▶ **Your goal**:
Would you give the entries below again, precisely as they are written?
Exercise material Block Start
/-- The 8 bytes of a block header, its HCRC over the first seven (R209). -/
def BlockHead.bytes (h : BlockHead) : List Byte :=
  let w := h.ulen % 2 ^ 13 * 2 ^ 17 + h.clen % 2 ^ 13 * 2 ^ 30 + ofBool h.raw * 2 ^ 43 + h.split % 16 * 2 ^ 44 +
    h.gen % 64 * 2 ^ 48 + h.bank % 4 * 2 ^ 54
  let b7 := leBytes 7 w
  b7 ++ [BitVec.ofNat 8 (crc8 b7)]

/-- A block header read from 8 bytes: the header, and whether HCRC and the reserved bits are good. -/
def BlockHead.parse (bs : List Byte) : BlockHead × Bool :=
  let w := bytesAt bs 0 8
  (⟨field w 55 54, field w 53 48, field w 47 44, flag w 43, field w 42 30, field w 29 17⟩,
   bs.length = 8 && field w 63 56 = crc8 (bs.take 7) && field w 16 0 = 0)

/-! ### Coding one block (R211, R212, R222) -/

/-- Bits packed into bytes from bit 7 down, the last byte padded with zero bits (R212). -/
def packBits (bits : List Bool) : List Byte :=
  (pieces 8 bits).map (fun bs =>
    BitVec.ofNat 8 (((List.range 8).map (fun i => ofBool (nth bs i false) * 2 ^ (7 - i))).foldl (· + ·) 0))

/-- The bits of a codeword, most significant first. -/
def codeBits (w : Codeword) : List Bool := (List.range w.len).map (fun i => flag w.code (w.len - 1 - i))

/-- The codeword of a symbol. -/
def codeOf (cs : List Codeword) (s : Nat) : Codeword := (cs.find? (fun w => w.sym = s)).getD ⟨s, 0, 0⟩

/-- The symbols of a block with the index of the code that each uses: plane order, then element order (R212). -/
def blockSymbols (split : Nat) (bs : List Byte) : List (Nat × Nat) :=
  (indexed (codedPlanes split bs)).flatMap (fun p => p.2.map (fun s => (p.1, s)))

/-- The symbols of lane `i`: every sixteenth from `i` on. -/
def laneOf {α : Type} (i : Nat) (xs : List α) : List α :=
  ((indexed xs).filter (fun p => p.1 % 16 = i)).map (·.2)

/-- The sixteen lanes of a block as bit streams. -/
def blockLanes (t : TableRec) (bs : List Byte) : List (List Bool) :=
  let cs := t.codes.map canonical
  let sy := blockSymbols t.split bs
  (List.range 16).map (fun i => (laneOf i sy).flatMap (fun p => codeBits (codeOf (nth cs p.1 []) p.2)))

/-- The payload of the coded form of a block (R211). -/
def codedPayload (t : TableRec) (bs : List Byte) : List Byte :=
  let lanes := (blockLanes t bs).map packBits
  (lanes.take 15).flatMap (fun l => leBytes 2 l.length) ++ lanes.flatten ++
    (rawPlanes t.split bs).flatMap (fun p => packPlane p.1 p.2)

/-- Encoder cycles of a block (R232). -/
def encodeCycles (t : TableRec) (bs : List Byte) : Nat :=
  let sy := blockSymbols t.split bs
  let ls := blockLanes t bs
  2 + maxNat ((List.range 16).map (fun i => Nat.max (ceilDiv (laneOf i sy).length 4) (ceilDiv (nth ls i []).length 32)))

/-- The raw form of a block (R210); `gen` is 0 in a carried stream and the object's in a stored object. -/
def rawBlock (split gen : Nat) (bs : List Byte) : List Byte :=
  (⟨0, gen, split, true, bs.length, bs.length⟩ : BlockHead).bytes ++ bs

/-- The coded form of a block, or `none` where it would not be shorter (R222). -/
def codedBlock (t : TableRec) (bank : Nat) (bs : List Byte) : Option (List Byte) :=
  let p := codedPayload t bs
  if p.length < bs.length then some ((⟨bank, t.gen, t.split, false, p.length, bs.length⟩ : BlockHead).bytes ++ p) else none

/-- The histogram of a block for each code of its split, added to `hist` with 32-bit saturation (R214, R224). -/
def addHistogram (split : Nat) (hist : List (List Nat)) (bs : List Byte) : List (List Nat) :=
  let planes := codedPlanes split bs
  (List.range (splitCodes split)).map (fun c =>
    (nth planes c []).foldl (fun h s => modifyAt h s (fun n => stick32 (n + 1)))
      (nth hist c (List.replicate 256 0)))

/-! ### Decoding (R230, Table 6-8) -/

/-- Why a block fails: the error class of Table 6-8. -/
inductive CodeFault where
  | malformed
  | tableGen
  deriving DecidableEq, Repr

/-- One symbol from a bit stream: at most 15 bits taken; `none` for no codeword, `some none` for a stream run short. -/
def decodeSym (cs : List Codeword) : Nat → Nat → Nat → List Bool → Option (Option (Nat × List Bool))
  | 0, _, _, _ => none
  | _ + 1, _, _, [] => some none
  | fuel + 1, len, code, b :: bits =>
    let len' := len + 1
    let code' := code * 2 + ofBool b
    match cs.find? (fun w => w.len = len' && w.code = code') with
    | some w => some (some (w.sym, bits))
    | none => decodeSym cs fuel len' code' bits

/-- The symbols of one lane, each with its own code; rows 5, 6, 7 and 8 of Table 6-8. -/
def decodeLane (codes : List (List Codeword)) : List Nat → List Bool → Option (List Nat)
  | [], bits => if bits.length < 8 && bits.all (fun b => !b) then some [] else none
  | c :: cs, bits =>
    match decodeSym (nth codes c []) 15 0 0 bits with
    | some (some (s, rest)) => (decodeLane codes cs rest).map (fun ss => s :: ss)
    | _ => none

/-- The bits of a byte string, bit 7 of each byte first. -/
def bytesBits (bs : List Byte) : List Bool := bs.flatMap (fun b => (List.range 8).map (fun i => flag b.toNat (7 - i)))

/-- The fields of a raw plane, and whether its padding bits are zero (row 8). -/
def unpackPlane (k n : Nat) (bs : List Byte) : List Nat × Bool :=
  let v := leNat bs
  ((List.range n).map (fun i => (v >>> (k * i)) % 2 ^ k), v >>> (k * n) = 0)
Exercise material Block End
▶ **Solved problem**:
/-- The 8 bytes of a block header, its HCRC over the first seven (R209). -/
def BlockHead.bytes (h : BlockHead) : List Byte :=
  let w := h.ulen % 2 ^ 13 * 2 ^ 17 + h.clen % 2 ^ 13 * 2 ^ 30 + ofBool h.raw * 2 ^ 43 + h.split % 16 * 2 ^ 44 +
    h.gen % 64 * 2 ^ 48 + h.bank % 4 * 2 ^ 54
  let b7 := leBytes 7 w
  b7 ++ [BitVec.ofNat 8 (crc8 b7)]

/-- A block header read from 8 bytes: the header, and whether HCRC and the reserved bits are good. -/
def BlockHead.parse (bs : List Byte) : BlockHead × Bool :=
  let w := bytesAt bs 0 8
  (⟨field w 55 54, field w 53 48, field w 47 44, flag w 43, field w 42 30, field w 29 17⟩,
   bs.length = 8 && field w 63 56 = crc8 (bs.take 7) && field w 16 0 = 0)

/-! ### Coding one block (R211, R212, R222) -/

/-- Bits packed into bytes from bit 7 down, the last byte padded with zero bits (R212). -/
def packBits (bits : List Bool) : List Byte :=
  (pieces 8 bits).map (fun bs =>
    BitVec.ofNat 8 (((List.range 8).map (fun i => ofBool (nth bs i false) * 2 ^ (7 - i))).foldl (· + ·) 0))

/-- The bits of a codeword, most significant first. -/
def codeBits (w : Codeword) : List Bool := (List.range w.len).map (fun i => flag w.code (w.len - 1 - i))

/-- The codeword of a symbol. -/
def codeOf (cs : List Codeword) (s : Nat) : Codeword := (cs.find? (fun w => w.sym = s)).getD ⟨s, 0, 0⟩

/-- The symbols of a block with the index of the code that each uses: plane order, then element order (R212). -/
def blockSymbols (split : Nat) (bs : List Byte) : List (Nat × Nat) :=
  (indexed (codedPlanes split bs)).flatMap (fun p => p.2.map (fun s => (p.1, s)))

/-- The symbols of lane `i`: every sixteenth from `i` on. -/
def laneOf {α : Type} (i : Nat) (xs : List α) : List α :=
  ((indexed xs).filter (fun p => p.1 % 16 = i)).map (·.2)

/-- The sixteen lanes of a block as bit streams. -/
def blockLanes (t : TableRec) (bs : List Byte) : List (List Bool) :=
  let cs := t.codes.map canonical
  let sy := blockSymbols t.split bs
  (List.range 16).map (fun i => (laneOf i sy).flatMap (fun p => codeBits (codeOf (nth cs p.1 []) p.2)))

/-- The payload of the coded form of a block (R211). -/
def codedPayload (t : TableRec) (bs : List Byte) : List Byte :=
  let lanes := (blockLanes t bs).map packBits
  (lanes.take 15).flatMap (fun l => leBytes 2 l.length) ++ lanes.flatten ++
    (rawPlanes t.split bs).flatMap (fun p => packPlane p.1 p.2)

/-- Encoder cycles of a block (R232). -/
def encodeCycles (t : TableRec) (bs : List Byte) : Nat :=
  let sy := blockSymbols t.split bs
  let ls := blockLanes t bs
  2 + maxNat ((List.range 16).map (fun i => Nat.max (ceilDiv (laneOf i sy).length 4) (ceilDiv (nth ls i []).length 32)))

/-- The raw form of a block (R210); `gen` is 0 in a carried stream and the object's in a stored object. -/
def rawBlock (split gen : Nat) (bs : List Byte) : List Byte :=
  (⟨0, gen, split, true, bs.length, bs.length⟩ : BlockHead).bytes ++ bs

/-- The coded form of a block, or `none` where it would not be shorter (R222). -/
def codedBlock (t : TableRec) (bank : Nat) (bs : List Byte) : Option (List Byte) :=
  let p := codedPayload t bs
  if p.length < bs.length then some ((⟨bank, t.gen, t.split, false, p.length, bs.length⟩ : BlockHead).bytes ++ p) else none

/-- The histogram of a block for each code of its split, added to `hist` with 32-bit saturation (R214, R224). -/
def addHistogram (split : Nat) (hist : List (List Nat)) (bs : List Byte) : List (List Nat) :=
  let planes := codedPlanes split bs
  (List.range (splitCodes split)).map (fun c =>
    (nth planes c []).foldl (fun h s => modifyAt h s (fun n => stick32 (n + 1)))
      (nth hist c (List.replicate 256 0)))

/-! ### Decoding (R230, Table 6-8) -/

/-- Why a block fails: the error class of Table 6-8. -/
inductive CodeFault where
  | malformed
  | tableGen
  deriving DecidableEq, Repr

/-- One symbol from a bit stream: at most 15 bits taken; `none` for no codeword, `some none` for a stream run short. -/
def decodeSym (cs : List Codeword) : Nat → Nat → Nat → List Bool → Option (Option (Nat × List Bool))
  | 0, _, _, _ => none
  | _ + 1, _, _, [] => some none
  | fuel + 1, len, code, b :: bits =>
    let len' := len + 1
    let code' := code * 2 + ofBool b
    match cs.find? (fun w => w.len = len' && w.code = code') with
    | some w => some (some (w.sym, bits))
    | none => decodeSym cs fuel len' code' bits

/-- The symbols of one lane, each with its own code; rows 5, 6, 7 and 8 of Table 6-8. -/
def decodeLane (codes : List (List Codeword)) : List Nat → List Bool → Option (List Nat)
  | [], bits => if bits.length < 8 && bits.all (fun b => !b) then some [] else none
  | c :: cs, bits =>
    match decodeSym (nth codes c []) 15 0 0 bits with
    | some (some (s, rest)) => (decodeLane codes cs rest).map (fun ss => s :: ss)
    | _ => none

/-- The bits of a byte string, bit 7 of each byte first. -/
def bytesBits (bs : List Byte) : List Bool := bs.flatMap (fun b => (List.range 8).map (fun i => flag b.toNat (7 - i)))

/-- The fields of a raw plane, and whether its padding bits are zero (row 8). -/
def unpackPlane (k n : Nat) (bs : List Byte) : List Nat × Bool :=
  let v := leNat bs
  ((List.range n).map (fun i => (v >>> (k * i)) % 2 ^ k), v >>> (k * n) = 0)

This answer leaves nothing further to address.